Content starts
-- ==== Sys2Proof/Proofs/HostAccess.lean ====
section
/-! SUPPORT. The host's accesses to registers and memory elements (10_state.md R20 to R34, R46), and the derived capacity
registers (R31). -/

open Sys2Proof.Claims

namespace Sys2Proof.Machine

variable {s : State} {rest : List HostStep}

/-! The capacity registers (10_state.md R31) -/

/-- Two halves of a number that fits 64 bits hold it in two's complement. -/
theorem toInt_ofInt_append {c : Int} (hlo : -2 ^ 63 ≤ c) (hhi : c < 2 ^ 63) :
    (BitVec.ofInt 32 (c / 2 ^ 32) ++ BitVec.ofInt 32 c : BitVec 64).toInt = c := by
  have hi : (BitVec.ofInt 32 (c / 2 ^ 32)).toInt = c / 2 ^ 32 :=
    (BitVec.toInt_ofInt _).trans (Int.bmod_eq_of_le (by omega) (by omega))
  have lo : ((BitVec.ofInt 32 c).toNat : Int) = c % 2 ^ 32 := by
    rw [BitVec.toNat_ofInt]
    exact Int.toNat_of_nonneg (Int.emod_nonneg c (by decide))
  rw [BitVec.toInt_append, if_neg (by decide), hi, lo]
  exact Int.mul_ediv_add_emod c (2 ^ 32)

/-- Settles O14: the capacity of any PIXEL_COUNT fits 64 bits. -/
theorem capacityRegistersHoldCapacity : Obligations.CapacityRegistersHoldCapacity := by
  intro s
  have := s.pixelCount.isLt
  exact toInt_ofInt_append (c := capacity s) (by unfold capacity; omega) (by unfold capacity; omega)

theorem capacityLo_eq (s : State) : capacityLo s = s.pixelCount - 128 := by
  refine BitVec.eq_of_toNat_eq ?_
  have h : (128 : Word).toNat = 128 := rfl
  simp only [capacityLo, capacity, BitVec.toNat_ofInt, BitVec.toNat_sub, h]
  omega

theorem capacityHi_eq (s : State) :
    capacityHi s = if s.pixelCount.toNat < 128 then 0xFFFFFFFF#32 else 0#32 := by
  have := s.pixelCount.isLt
  unfold capacityHi capacity
  split
  · rw [show ((s.pixelCount.toNat : Int) - 128) / 2 ^ 32 = -1 by omega]; rfl
  · rw [show ((s.pixelCount.toNat : Int) - 128) / 2 ^ 32 = 0 by omega]; rfl

/-! Register reads and writes -/

theorem statusWord_eq (s : State) : statusWord s = (if s.busy then 0x100#32 else 0#32) + s.err.setWidth 32 := by
  unfold statusWord
  generalize s.err = e
  cases s.busy <;> revert e <;> decide

/-- The spec's table of registers is the model's: each register's offset with what a read of it gives. -/
theorem registerMap_eq (s : State) : registerMap s = allRegs.map fun r => (regOffset r, readReg s r) := by
  simp [registerMap, allRegs, regOffset, readReg, statusWord_eq, capacityLo_eq, capacityHi_eq]

theorem step_eq_hostRegWrite {o n : Nat} {w : Word} (hb : s.busy = false) (hh : s.host = .regWrite o n w :: rest) :
    step s = hostRegWrite o n w { s with host := rest } := by
  rw [step_cons hh, interact_regWrite (by exact hb)]

theorem step_eq_hostRegRead {o n : Nat} (hb : s.busy = false) (hh : s.host = .regRead o n :: rest) :
    step s = hostRegRead o n { s with host := rest } := by
  rw [step_cons hh, interact_regRead (by exact hb)]

/-- A host write to a register other than CMD. -/
theorem step_regWrite {r : Reg} {w : Word} (hr : r ≠ .cmd) (hb : s.busy = false)
    (hh : s.host = .regWrite (regOffset r) 4 w :: rest) : step s = .next (writeReg { s with host := rest } r w) := by
  rw [step_eq_hostRegWrite hb hh, hostRegWrite_reg hr]

/-- Settles O5: the law of a step that issues a command. -/
theorem stepRunsTheDecodedCommand : Obligations.StepRunsTheDecodedCommand := by
  intro s w i rest hb hh hd
  exact step_command hb hh hd

/-- Settles O7: an entry of the spec's table is a register with its offset, and a read of a register gives its value. -/
theorem hostReadsARegister : Obligations.HostReadsARegister := by
  intro s offset w rest hb hw hh
  rw [registerMap_eq] at hw
  obtain ⟨r, -, hr⟩ := List.mem_map.1 hw
  cases hr
  exact step_regRead hb hh

/-- Settles O8, by cases on the register at the offset. -/
theorem hostWritesARegister : Obligations.HostWritesARegister := by
  intro s offset w rest hb hh
  have write (r : Reg) (hr : r ≠ .cmd) (ho : offset = regOffset r) :
      step s = .next (writeReg { s with host := rest } r w) := step_regWrite hr hb (ho ▸ hh)
  refine ⟨write .pixelCount nofun, write .payloadLen nofun, write .nameLen nofun, write .symLen nofun,
    write .hdrSize nofun, fun ho => ?_⟩
  simp only [List.mem_cons, List.not_mem_nil, or_false] at ho
  rcases ho with ho | ho | ho | ho | ho | ho | ho | ho
  · exact write .status nofun ho
  · exact write .hdrNameLen nofun ho
  · exact write .capacityLo nofun ho
  · exact write .capacityHi nofun ho
  · exact write .pCapReg nofun ho
  · exact write .bCapReg nofun ho
  · exact write .sCapReg nofun ho
  · exact write .nCapReg nofun ho

/-- A read at a reserved offset gives 0 (10_state.md R34). -/
theorem hostRegRead_reserved {o : Nat} (hlo : 0x38 ≤ o) (hhi : o ≤ 0xFC) (h4 : o % 4 = 0) :
    hostRegRead o 4 s = reply (.word 0) s := by
  simp [hostRegRead, (registerAccessOk_iff o 4).2 ⟨rfl, h4, hhi⟩, regAt_reserved hlo]

/-- A write at a reserved offset is ignored (10_state.md R34). -/
theorem hostRegWrite_reserved {o : Nat} (hlo : 0x38 ≤ o) (hhi : o ≤ 0xFC) (h4 : o % 4 = 0) (w : Word) :
    hostRegWrite o 4 w s = .next s := by
  simp [hostRegWrite, (registerAccessOk_iff o 4).2 ⟨rfl, h4, hhi⟩, regAt_reserved hlo]

/-- Settles O9: no register stands at a reserved offset, and an access that is not an aligned word below 0x100 is not admitted. -/
theorem reservedOffsetsAndBadAccesses : Obligations.ReservedOffsetsAndBadAccesses := by
  intro s o width w rest hb
  refine ⟨fun hlo hhi h4 => ⟨fun hh => ?_, fun hh => ?_⟩, fun hbad => ⟨fun hh => ?_, fun hh => ?_⟩⟩
  · rw [step_eq_hostRegRead hb hh, hostRegRead_reserved hlo hhi h4]
    rfl
  · rw [step_eq_hostRegWrite hb hh, hostRegWrite_reserved hlo hhi h4]
  · rw [step_eq_hostRegRead hb hh]
    simp [hostRegRead, registerAccessOk_false hbad]
  · rw [step_eq_hostRegWrite hb hh]
    simp [hostRegWrite, registerAccessOk_false hbad]

/-! Elements -/

theorem spaceLength_eq (c : Caps) (sp : Space) : spaceLength c sp = spaceSize c sp := by cases sp <;> rfl

theorem elementAt_eq (s : State) (sp : Space) (a : Nat) : elementAt s sp a = readElement s sp a := by
  cases sp
  case s => simp [elementAt, readElement, setWidth_symbol]
  all_goals rfl

/-- A host memory read in range answers the element, or is UNWRITTEN_READ. -/
theorem step_memRead {sp : Space} {a : Nat} (hb : s.busy = false) (ha : a < spaceSize s.caps sp)
    (hh : s.host = .memRead sp a :: rest) :
    step s = reading (readElement s sp a) fun v => .next { s with host := rest, replies := .element v :: s.replies } := by
  rw [step_cons hh, interact_memRead (by exact hb), hostMemRead, if_pos (by exact ha)]
  cases sp <;> rfl

/-- Settles O13: the spec's view of an element is the model's, and an element that is not there is UNWRITTEN_READ. -/
theorem hostReadOfAnElement : Obligations.HostReadOfAnElement := by
  intro s sp a rest hb ha hh
  rw [elementAt_eq, step_memRead hb (spaceLength_eq s.caps sp ▸ ha) hh]
  exact ⟨fun h => by rw [h, reading_none], fun v h => by rw [h, reading_some]⟩

end Sys2Proof.Machine
end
Content ends
### Your goal:
Copy the material above word for word, taking the first line, the line containing "exact toInt_ofInt_append (c", and every line between them, and nothing else.

### Response box:
-- ==== Sys2Proof/Proofs/HostAccess.lean ====
section
/-! SUPPORT. The host's accesses to registers and memory elements (10_state.md R20 to R34, R46), and the derived capacity
registers (R31). -/

open Sys2Proof.Claims

namespace Sys2Proof.Machine

variable {s : State} {rest : List HostStep}

/-! The capacity registers (10_state.md R31) -/

/-- Two halves of a number that fits 64 bits hold it in two's complement. -/
theorem toInt_ofInt_append {c : Int} (hlo : -2 ^ 63 ≤ c) (hhi : c < 2 ^ 63) :
    (BitVec.ofInt 32 (c / 2 ^ 32) ++ BitVec.ofInt 32 c : BitVec 64).toInt = c := by
  have hi : (BitVec.ofInt 32 (c / 2 ^ 32)).toInt = c / 2 ^ 32 :=
    (BitVec.toInt_ofInt _).trans (Int.bmod_eq_of_le (by omega) (by omega))
  have lo : ((BitVec.ofInt 32 c).toNat : Int) = c % 2 ^ 32 := by
    rw [BitVec.toNat_ofInt]
    exact Int.toNat_of_nonneg (Int.emod_nonneg c (by decide))
  rw [BitVec.toInt_append, if_neg (by decide), hi, lo]
  exact Int.mul_ediv_add_emod c (2 ^ 32)

/-- Settles O14: the capacity of any PIXEL_COUNT fits 64 bits. -/
theorem capacityRegistersHoldCapacity : Obligations.CapacityRegistersHoldCapacity := by
  intro s
  have := s.pixelCount.isLt
  exact toInt_ofInt_append (c := capacity s) (by unfold capacity; omega) (by unfold capacity; omega)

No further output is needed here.